In a more perfect world, if you wanted to truly count all the cases of a disease, any disease, you would make sure that everyone had access to the points of contact where the disease is counted. If the countries in Africa where we recently saw Ebola take such a toll were not so poor, the outbreak could have been detected early and maybe even contained. Don’t believe me? Just look at what happened in the United States with the people who were exposed here. We knew who they were, and we were able to contain them. In the poorest places in the world, the “undesirables” can go for weeks with an outbreak among them before anyone cares. (And it might actually take someone in a higher strata of socioeconomic status getting sick for the world to take notice.)
Could participatory epidemiology be that one thing that gets everyone counted? Not if people have to decide between paying the water bill or paying the internet bill. (Though there could be other ways for people to participate beyond the internet, but the internet is probably the most efficient.) And if they don’t have the education necessary to recognize the need for them to participate in the protection of the public’s health, they won’t know what to do or why they need to do it.

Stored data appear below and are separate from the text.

/-- Whether another brick of the same placement hung within the last second: one with a window of a partition that this brick serves. -/
def otherHung (s : State) (b : Nat) : Bool :=
  let ps := ((brickAt s b).wins.toList.filter (fun w => w.valid)).map (fun w => w.part)
  s.bricks.any (fun k => k.1 != b && !(recentHangs s k.1).isEmpty && k.2.wins.toList.any (fun w => w.valid && ps.contains w.part))

/-- A hang (Table 4 of the fault chapter): the first within a second is transient; the second lasting, or of the program where another brick of the
placement hung too. -/
def hangHalt (b : Nat) (s : State) : State :=
  let x := brickAt s b
  let again := !(recentHangs s b).isEmpty
  let program := otherHung s b
  let s := modUnit (unitKey 0 (brickUnit b)) (fun u => { u with hangs := recentHangs s b ++ [nowNs s] }) s
  if !again then returnHalt b 0 6 0xFFFF (cntWdn 0 1 s)
  else if program then programHalt b s
  else pointBrick b 6 0x0A x.c.haltInfo (countLasting s)

/-- HALT_REPORT (R450, R461): a brick's halt reaches the warden and is classified by its reason. -/
def execHaltReport (brick : Brick) (s : State) : Out :=
  let b := brick.val
  let x := brickAt s b
  .next (if x.c.phase != .halted || x.c.haltReason = 0x0E then s
    else if x.c.haltReason = 0x0C then
      (if x.c.haltPoison then returnHalt b 3 5 0xFFFF (cntWdn 3 1 s) else pointBrick b 5 0x0C x.c.haltInfo (countLasting s))
    else if x.c.haltReason = 0x0A then hangHalt b s
    else programHalt b s)

/-! ### Leases and heartbeats (R471, R472, R476) -/

/-- LEASE_EXPIRE (R472): the lease returns to its router and its expiry is reported: a pallet lease fails its pallet, and the holder is treated as
unreachable; the management lock's expiry is the warden's. -/
def execLeaseExpire (id : Nat) (s : State) : Out :=
  .next (match s.flt.leases.find? (fun l => l.id == id) with
    | none => s
    | some l =>
      if nowNs s < l.until_ then s
      else
        let s := cntWdn 5 1 { s with flt := { s.flt with leases := s.flt.leases.filter (fun x => x.id != id) } }
        let unit := BitVec.ofNat 32 l.holder
        let s := if l.kind.val = 1 then
            modPdie l.pdie.val (fun x =>
              { x with inflight := x.inflight.map (fun (q : Nat × Pallet) => if q.1 = l.pallet then (q.1, { q.2 with failed := true }) else q) }) s
          else s
        if l.kind.val = 6 then takeover 7 s else disagree (l.holder / 2 ^ 32) unit 7 0 s)

/-- The kind of unit of a die's unit field (R478). -/
def dieKind (unit : Word) : Nat :=
  match bits 31 24 unit.toNat with
  | 0 => 2
  | 1 => 3
  | 2 => 3
  | 3 => 13
  | 4 => 10
  | 5 => 12
  | _ => 10

/-- HEARTBEAT_EXPIRE (R471, R476): a die has missed its heartbeats. An L-die has no cover on the device and no retest (R470), a warden hands over;
any other is fenced, covered and retested. The die is named by its unit field; an F-die by its P-die. -/
def execHeartbeatExpire (die : Nat) (s : State) : Out :=
  let u : Word := BitVec.ofNat 32 die
  let u := if bits 31 24 die = 2 then dieUnit 1 (bits 23 16 die / 2) else if bits 31 24 die = 6 then dieUnit 4 (bits 23 16 die) else u
  let k := dieKind u
  let s := cntWdn 5 1 s
  .next (if k = 13 then pointUnit 13 u 8 0 s else if k = 12 then pointWarden (unitCdie u % 2) 8 s else disagree k u 8 0 s)

/-- WARDEN_TAKEOVER (R469): the standby warden takes over. -/
def execWardenTakeover (s : State) : Out := .next (takeover 8 s)

/-- RETEST_COMPLETE (R476): the retested unit returns, unless it is the third return after a disagreement within 10 s; a failed retest makes the
fault lasting. -/
def execRetestComplete (unit : Nat) (pass : Bool) (s : State) : Out :=
  let kind := unit / 2 ^ 32
  let u : Word := BitVec.ofNat 32 unit
  .next (if !s.flt.retests.contains unit then s
    else
      let s := { s with flt := { s.flt with retests := s.flt.retests.filter (fun k => k != unit) } }
      let ts := (unitAt s unit).disagreements.filter (fun t => decide (nowNs s < t + 10000000000)) ++ [nowNs s]
      if pass && decide (ts.length < 3) then
        let s := modUnit unit (fun x => { x with st := .inService, disagreements := ts }) s
        faultRecord kind 4 8 8 u 0xFFFF 0 0 (returnUnit kind u s)
      else pointUnit kind u 8 0 s)

/-! ### Repairs (R291, R460, R462, R464 to R468) -/

/-- Standby bricks for a group of n: of one course, in service and not yet used, the lowest course first (log 41). -/
def standbyFor (s : State) (n : Nat) : Option (List Nat) :=
  let free := s.st.running.bond.standby.filter (fun k => brickServes s k && !s.flt.subst.any (fun q => q.2 == k))
  (List.range 16).findSome? (fun c =>
    let l := free.filter (fun k => k / 16 == c)
    if n ≤ l.length then some (l.take n) else none)

/-- A lost group's bricks replaced by standby bricks. -/
def replaceGroup (g : Group) (s : State) : State :=
  match (if groupGone s g then standbyFor s g.bricks.length else none) with
  | some l => { s with flt := { s.flt with subst := (g.bricks.zip l).foldl (fun m q => mapSet q.1 q.2 m) s.flt.subst } }
  | none => s

/-- The streams of an epoch placed again where their extents were withdrawn (R466, R467): resident, in the pinned region or in the LOCAL model store
of a remaining S-die, as the loader chooses (free). -/
def rehomeStreams (p : Part) (e : ModelEpoch) (s : State) : State :=
  if !streamGone s p.val e then s
  else
    let r := takeFrees 2 s
    let s := reserve e.place false r.2
    let home := ((List.range 4).find? (fun i => !(sdieAt s i).lost)).getD 0
    let kind : Fin 4 := if (sdieAt s home).lost then 0 else Fin.ofNat 4 ((r.1.getD 0 0).toNat % 3)
    let pl := { e.place with kind, home := Fin.ofNat 4 home }
    let len := ceilDiv pl.streamed 4096 * 4096
    let gs : List Grant := match kind.val with
      | 1 => streamGrant s p pl (r.1.getD 1 0)
      | 2 => [{ part := p, base := 2 ^ 38 + home * 2 ^ 36 + 0x320000000 + (r.1.getD 1 0).toNat % ((0x580000000 - len) / 4096 + 1) * 4096,
                len, epoch := pl.id }]
      | _ => []
    modEpoch p.val e.num (fun x => { x with place := { x.place with kind, home := Fin.ofNat 4 home } }) (reserve pl true { s with grants := s.grants ++ gs })

/-- REPLACEMENT_COMPLETE (R460, R466): the lost stages of a partition run on standby groups and its streams on what remains, with a predicted
pallet time of their own (free); a stage that no standby group can hold leaves the target lost. -/
def execReplacementComplete (part : Part) (ok : Bool) (s : State) : Out :=
  let p := part.val
  .next (if !s.flt.replacing.contains p then s
    else
      let before := (modelAt s p).epochs.map (fun (e : ModelEpoch) => (e.num, epochBricks s p e))
      let groups := ((bondOf s.st.running p).map (fun (b : PartBond) => b.pallet.flatten ++ b.seqGroups)).getD []
      let s := if ok then groups.foldl (fun s g => replaceGroup g s) s else s
      let s := if ok then (modelAt s p).epochs.foldl (fun s e => rehomeStreams part e s) (rePlace part before s) else s
      let r := takeFrees 2 s
      let s := if ok then setXlate p 0 0 0 ((r.1.getD 0 0).toNat % 65536) ((r.1.getD 1 0).toNat % 8193) r.2 else s
      let lost := (coverage s p).1
      let s := coverPart p s
      let s := if lost then modPart p (fun x => { x with fault := { x.fault with targetLost := true, targetUnavail := false } }) s else s
      let s := { s with flt := { s.flt with replacing := s.flt.replacing.filter (fun q => q != p) } }
      if ok then faultRecord 0 1 0 6 (brickUnit ((groupBricks s groups).headD 0)) p 0 0 s else s)

/-- One narrowed brick in service again (R291): its capability hash, the stamps of its new code, its array, a brick reset. -/
def rebuildBrick (b : Nat) (s : State) : State :=
  let x := brickAt s b
  if x.arr.state.val != 1 then s
  else
    let h := capHashOf s x
    let x := brickReset { x with arr := { x.arr with state := 0 } }
    let s := putBrick b { x with c := { x.c with capHash := h, resetDone := nowNs s + 2000 },
                                 regions := x.regions.map (fun (r : Region) => if r.valid then { r with stamp := h } else r) } s
    faultRecord 1 1 4 8 (brickUnit b) 0xFFFF 0 0 s

/-- The other members of the dispatch groups of a C-die's narrowed bricks (R292). -/
def misfits (c : Nat) (s : State) : List Nat :=
  let bad := (courseBricks c).filter (fun b => (brickAt s b).arr.state.val == 1)
  ((bad.flatMap (fun b => groupBricks s (groupsOf s b))).dedup).filter (fun k =>
    k / 16 == c && !bad.contains k && (clocked (brickAt s k) || (brickAt s k).c.phase == .frozen))

/-- A member of a dispatch group given its new code while fenced: it returns through a brick reset. -/
def returnMember (b : Nat) (s : State) : State :=
  modBrick b (fun x => let y := brickReset x
    { y with c := { y.c with resetDone := nowNs s + 2000 } }) s

/-- RETRANSLATION_COMPLETE (R291, R292): the stages of a course translated for its new widths; the narrowed bricks return, and the predicted pallet
times and the replay lengths are those of the new code (free). Whether the old and the new code of their groups fit together is free (log 48): where
they do not, the groups are fenced, covered by their buddies and returned. -/
def execRetranslationComplete (course : Course) (s : State) : Out :=
  .next (match physCdie s course.val with
    | none => s
    | some c =>
      if !(courseBricks c).any (fun b => (brickAt s b).arr.state.val == 1) then s
      else
        let fit := takeFree s
        let group := if bit 0 fit.1.toNat then [] else misfits c s
        let s := group.foldl (fun s b => fenceBrick b s) fit.2
        let s := (courseBricks c).foldl (fun s b => rebuildBrick b s) s
        let s := group.foldl (fun s b => returnMember b s) s
        let ps := ((courseBricks c).flatMap (fun b => ((brickAt s b).wins.toList.filter (fun w => w.valid)).map (fun w => w.part.val))).dedup
        let s := ps.foldl (fun s p =>
          let r := takeFrees 2 s
          setXlate p 0 0 0 ((r.1.getD 0 0).toNat % 65536) ((r.1.getD 1 0).toNat % 8193) r.2) s
        let f := takeFree s
        let n := 1 + f.1.toNat % 255
        coverAll (capsChanged ((courseBricks c).foldl (fun s b => modBrick b (fun x =>
          if x.c.lockstep then { x with c := { x.c with replayBeats := n } } else x) s) f.2)))

/-- REHOME_COMPLETE (R462): the spare carries the course with its self-test passed, its capability record written, its stages translated and its
pages and code in place; a spare that fails is pointed in turn, and the next starts. -/
def execRehomeComplete (cdie : Cdie) (ok : Bool) (s : State) : Out :=
  .next (match s.flt.rehoming.find? (fun q => q.1 == cdie) with
    | none => s
    | some q =>
      let c := q.2.val
      let u := dieUnit 0 cdie.val
      let s := { s with flt := { s.flt with rehoming := s.flt.rehoming.filter (fun x => x.1 != cdie) } }
      if ok then
        let all := s.models.map (fun m => (m.1, (modelAt s m.1).epochs.map (fun (e : ModelEpoch) => (e.num, epochBricks s m.1 e))))
        let s := { s with flt := { s.flt with courses := mapSet c (some cdie) s.flt.courses } }
        let s := (courseBricks cdie.val).foldl (fun s b =>
          let layout := decide (s.st.running.layout.getD (c * 16 + b % 16) 0 = 1)
          let x : BrickSt := { arr := { layout }, c := { phase := .idle, wdogLimitUs := clampNat 1 15 s.st.running.device.wdogUs } }
          putBrick b { x with c := { x.c with capHash := capHashOf s x } } s) s
        let s := all.foldl (fun s m => rePlace (Fin.ofNat 1024 m.1) m.2 s) s
        let s := faultRecord 2 1 0 5 u 0xFFFF 0 0 (capsChanged (repaired s))
        coverAll s
      else
        let s := { s with flt := { s.flt with retiredCdies := s.flt.retiredCdies ++ [cdie.val] } }
        let s := (courseBricks cdie.val).foldl (fun s b => modBrick b (fun x => { x with c := { x.c with phase := .retired } }) s) s
        let s := faultRecord 2 1 11 7 u 0xFFFF 0 0 (unitTo 2 u .retired (capsChanged (repaired (countLasting s))))
        startRehome c s)

/-- MACRO_SPARE_READY (R464): the spare macro has been written from the loader's copy. -/
def execMacroSpareReady (p : Die) (s : State) : Out :=
  .next (if (pdieAt s p.val).macroPending = 0 then s
    else
      let s := modPdie p.val (fun x => { x with macroPending := x.macroPending - 1 }) s
      faultRecord 4 1 0 4 (dieUnit 1 p.val) 0xFFFF 0 0 (repaired s))

/-- BANK_SPARE_READY (R465): a zeroed spare replaces the lowest faulty bank of an F-die, while it has one of its two spares. -/
def execBankSpareReady (f : FDie) (s : State) : Out :=
  let p := f.val / 2
  let x := pdieAt s p
  .next (match ((List.range 48).map (fun b => bankKey f.val b)).find? (fun k => (mapFind k x.badBanks).isSome) with
    | none => s
    | some k =>
      let u := BitVec.ofNat 32 (2 * 2 ^ 24 + f.val * 2 ^ 16 + k % 48)
      if 2 ≤ mapGet 0 x.bankSpares f.val then unitTo 5 u .retired s
      else
        let s := modPdie p (fun y => { y with badBanks := mapDel k y.badBanks, bankSpares := mapMod 0 f.val (· + 1) y.bankSpares }) s
        faultRecord 5 1 0 4 u 0xFFFF 0 0 (unitTo 5 u .inService (repaired s)))

/-- ROW_SPARED (R467): a row of a stack replaced from the repair reserve; its correctable sectors are copied. -/
def execRowSpared (sdie : Die) (addr : Nat) (s : State) : Out :=
  let u := dieUnit 6 sdie.val
  .next (faultRecord 8 1 1 4 u 0xFFFF 0 (BitVec.ofNat 32 addr) (unitTo 8 u .inService (repaired s)))

/-- MORTAR_LANE_REPAIR (R468): a module that lost a lane has repaired it and resumes; `link` is its unit field. -/
def execMortarLaneRepair (link : Nat) (s : State) : Out :=
  let u : Word := BitVec.ofNat 32 link
  .next (faultRecord 7 1 10 4 u 0xFFFF 0 0 (unitTo 7 u .inService (repaired (countLasting s))))

/-- RING_WRITE_FAIL (R425, R431): a ring write that completes with an error is reported through AER and clears the ring's enable. -/
def execRingWriteFail (part : Part) (ring : Fin 8) (s : State) : Out :=
  .next (if 6 ≤ ring.val then s
    else { modPart part.val (modRing ring.val (fun y => { y with enable := false })) s with
      dev := { s.dev with aerErrors := s.dev.aerErrors + 1 } })

end Sys2Proof.Machine
end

THE FUTURE OF DISEASE SURVEILLANCE
I’m an optimist, so I think that the future of disease surveillance is bright. I would like to think that we are going to overcome the sociological issues that keep people from being counted and/or from seeking the care they need in order to be counted. We are also likely to overcome the technological obstacles and get better ways to communicate, better ways to diagnose disease, and — from all that — better ways to protect the public’s health.
Who knows? Maybe 100 years from now we will all be so interconnected via social networks online that we will be able to know exactly who has what, when, and how they got it… Or we can all be reverted to the stone age because some zoonotic went pandemic and we failed to detect it in time.
THE FUTURE EPIDEMIOLOGISTS
Not to long from today, I envision an even younger, newer group of epidemiologists looking at what happens with regards to disease in the community and, of course, doing something about it. These future epidemiologists will be armed with the latest, greatest technology. Real-time systems will feed them all sorts of data, and they will be well-trained and well-equipped to sort through all of it and reach the proper and necessary conclusions in order to keep the public’s health in good shape.
I met some of them during the “EpiHack” meeting. It feels good to know that there are plenty of people out there who want to save the world and are intelligent enough and committed enough to get it done. It feels even better when they invite you into their inner circle and listen to your ideas. There is still a lot of training of other epidemiologists, future and present, though.
I cannot emphasize training enough. An untrained epidemiologist will be overwhelmed by data and not know what to do with it. What’s worse than that? An epidemiologist that does something completely wrong. The consequences of that go from no harm and no change to a ton of harm and no change. And that’s kind of the worry in these early days of participatory epidemiology… That we get the wrong information and make the wrong decision from it.
But, if fear of failure drove us only to inaction, we as a species would have called it a day a long time ago.